*** Material supplied Section Begins ***
/-- A tract-map entry arrives; entries beyond the share of its owner and beyond the cache are given up.
(DEDUCED, assumption 110.) -/
def State.cacheTract (s : State) (h : Word) (t : Nat) : State :=
  let k := tractKey h t
  let s1 := s.setTract h t { s.tract h t with cached := true, fetching := false, fetched := s.now }
  (s1.trimCache (s1.sharesCache h) s1.cacheShare k).trimCache (fun _ => true) 262144 k

def execTmapFetchEnd (h : Word) (t : Nat) (s : State) : Outcome :=
  .next (if s.unitDown .placement 0 then s else if (s.tract h t).fetching then s.cacheTract h t else s)

end Sys2Proof.Machine
end

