-- ==== Sys2Proof/Machine/Programs.lean ====
section
/-! DEFINITION. Programs (chapter 6): LAUNCH, the wait queue, starting, loading, time-slicing, ending, and
pod resets (R186 to R203, R414). -/

namespace Sys2Proof.Machine

/-! ## Images (R186 to R189) -/

/-- The fields of a program image's header (R186). -/
structure ImageHead where
  code    : Nat
  entry   : Nat
  args    : Nat
  scratch : Nat
  shared  : Nat
  deriving DecidableEq, Repr

def imageHead (b : Bytes) : ImageHead :=
  { code := fieldAt b 8 4, entry := fieldAt b 12 4, args := fieldAt b 16 2
    scratch := fieldAt b 20 4, shared := fieldAt b 24 4 }

/-- Shared-area bytes that the code takes, in whole blocks. -/
def codeRoom (n : Nat) : Nat := (n + 4095) / 4096 * 4096

/-- Every header field is in range and every reserved byte 0 (R186, R189 step 4).
(DEDUCED, assumption 75.) -/
def imageOk (b : Bytes) : Bool :=
  let h := imageHead b
  decide (fieldAt b 0 4 = 0x4750585A) && decide (fieldAt b 4 1 = 1) && decide (fieldAt b 5 3 = 0) &&
    decide (4 ≤ h.code ∧ h.code ≤ 1048576 ∧ h.code % 4 = 0) &&
    decide (h.entry % 4 = 0 ∧ h.entry < h.code) && decide (h.args ≤ 256 ∧ h.args % 8 = 0) &&
    decide (fieldAt b 18 2 = 0) && decide (h.scratch % 4096 = 0 ∧ h.scratch ≤ 262144) &&
    decide (h.shared % 4096 = 0) && decide (fieldAt b 28 36 = 0) && ((sliceBytes b 304 3792).all (fun v => decide (v = 0)))

/-- Bytes of a context slot (R201). -/
def slotBytes : Nat := 4456448

/-- Bind segment `n` from its template and the arguments, or the status that refuses it (R187, R189
step 6).
(DEDUCED, assumption 75.) -/
def State.bindSeg (s : State) (page args : Bytes) (p : BitVec 8) (accept n : Nat) : Except Status Segment :=
  let o := 64 + 16 * (n - 1)
  let kind := fieldAt page o 1
  let ha := fieldAt page (o + 1) 1
  let ba := fieldAt page (o + 14) 1
  let la := fieldAt page (o + 15) 1
  let dwOk := fun i => i = 0xFF || (decide (i ≤ 31) && decide (8 * i + 8 ≤ args.length))
  let base := if ba = 0xFF then fieldAt page (o + 2) 6 else fieldAt args (8 * ba) 8
  let limit := if la = 0xFF then fieldAt page (o + 8) 6 else fieldAt args (8 * la) 8
  let haOk := if kind = 3 then decide (ha ≤ 63) && decide (4 * ha + 4 ≤ args.length) else decide (ha = 0)
  let seg := fun (h : Word) =>
    { kind := BitVec.ofNat 2 kind, base := BitVec.ofNat 48 base, limit := BitVec.ofNat 48 limit, handle := h : Segment }
  if 3 < kind ∨ !haOk ∨ !(dwOk ba) ∨ !(dwOk la) then .error St.malformedProgram
  else if kind = 0 then .ok {}
  else if kind = 1 then (if 262144 < base + limit then .error St.malformedProgram else .ok (seg 0))
  else if kind = 2 then (if 2097152 < base + limit then .error St.malformedProgram else .ok (seg 0))
  else if base % 4096 ≠ 0 ∨ limit % 4096 ≠ 0 then .error St.malformedProgram
  else
    let h : Word := BitVec.ofNat 32 (fieldAt args (4 * ha) 4)
    match s.reach (s.gpid p) h base limit .data false accept with
    | some st => .error st
    | none => .ok (seg h)

/-- Segments 1 to `n`, or the first refusal in ascending order. -/
def State.bindSegs (s : State) (page args : Bytes) (p : BitVec 8) (accept : Nat) :
    Nat → Except Status (List Segment)
  | 0 => .ok []
  | n + 1 =>
    match s.bindSegs page args p accept n with
    | .error e => .error e
    | .ok l =>
      match s.bindSeg page args p accept (n + 1) with
      | .error e => .error e
      | .ok g => .ok (l ++ [g])

/-- The context operand of a LAUNCH: none where CTX_HANDLE is 0. -/
def Desc.ctx (x : Desc) : Option (Word × Nat) :=
  if x.field 48 4 = 0 then none else some (BitVec.ofNat 32 (x.field 48 4), x.field 52 4)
*** Material supplied Section Ends ***
- Task details
From the line that contains "def State.bindSegs (s" down to the final line of the entries, print every line exactly as it is, and only those lines.

- Result for this exercise
def State.bindSegs (s : State) (page args : Bytes) (p : BitVec 8) (accept : Nat) :
    Nat → Except Status (List Segment)
  | 0 => .ok []
  | n + 1 =>
    match s.bindSegs page args p accept n with
    | .error e => .error e
    | .ok l =>
      match s.bindSeg page args p accept (n + 1) with
      | .error e => .error e
      | .ok g => .ok (l ++ [g])

/-- The context operand of a LAUNCH: none where CTX_HANDLE is 0. -/
def Desc.ctx (x : Desc) : Option (Word × Nat) :=
  if x.field 48 4 = 0 then none else some (BitVec.ofNat 32 (x.field 48 4), x.field 52 4)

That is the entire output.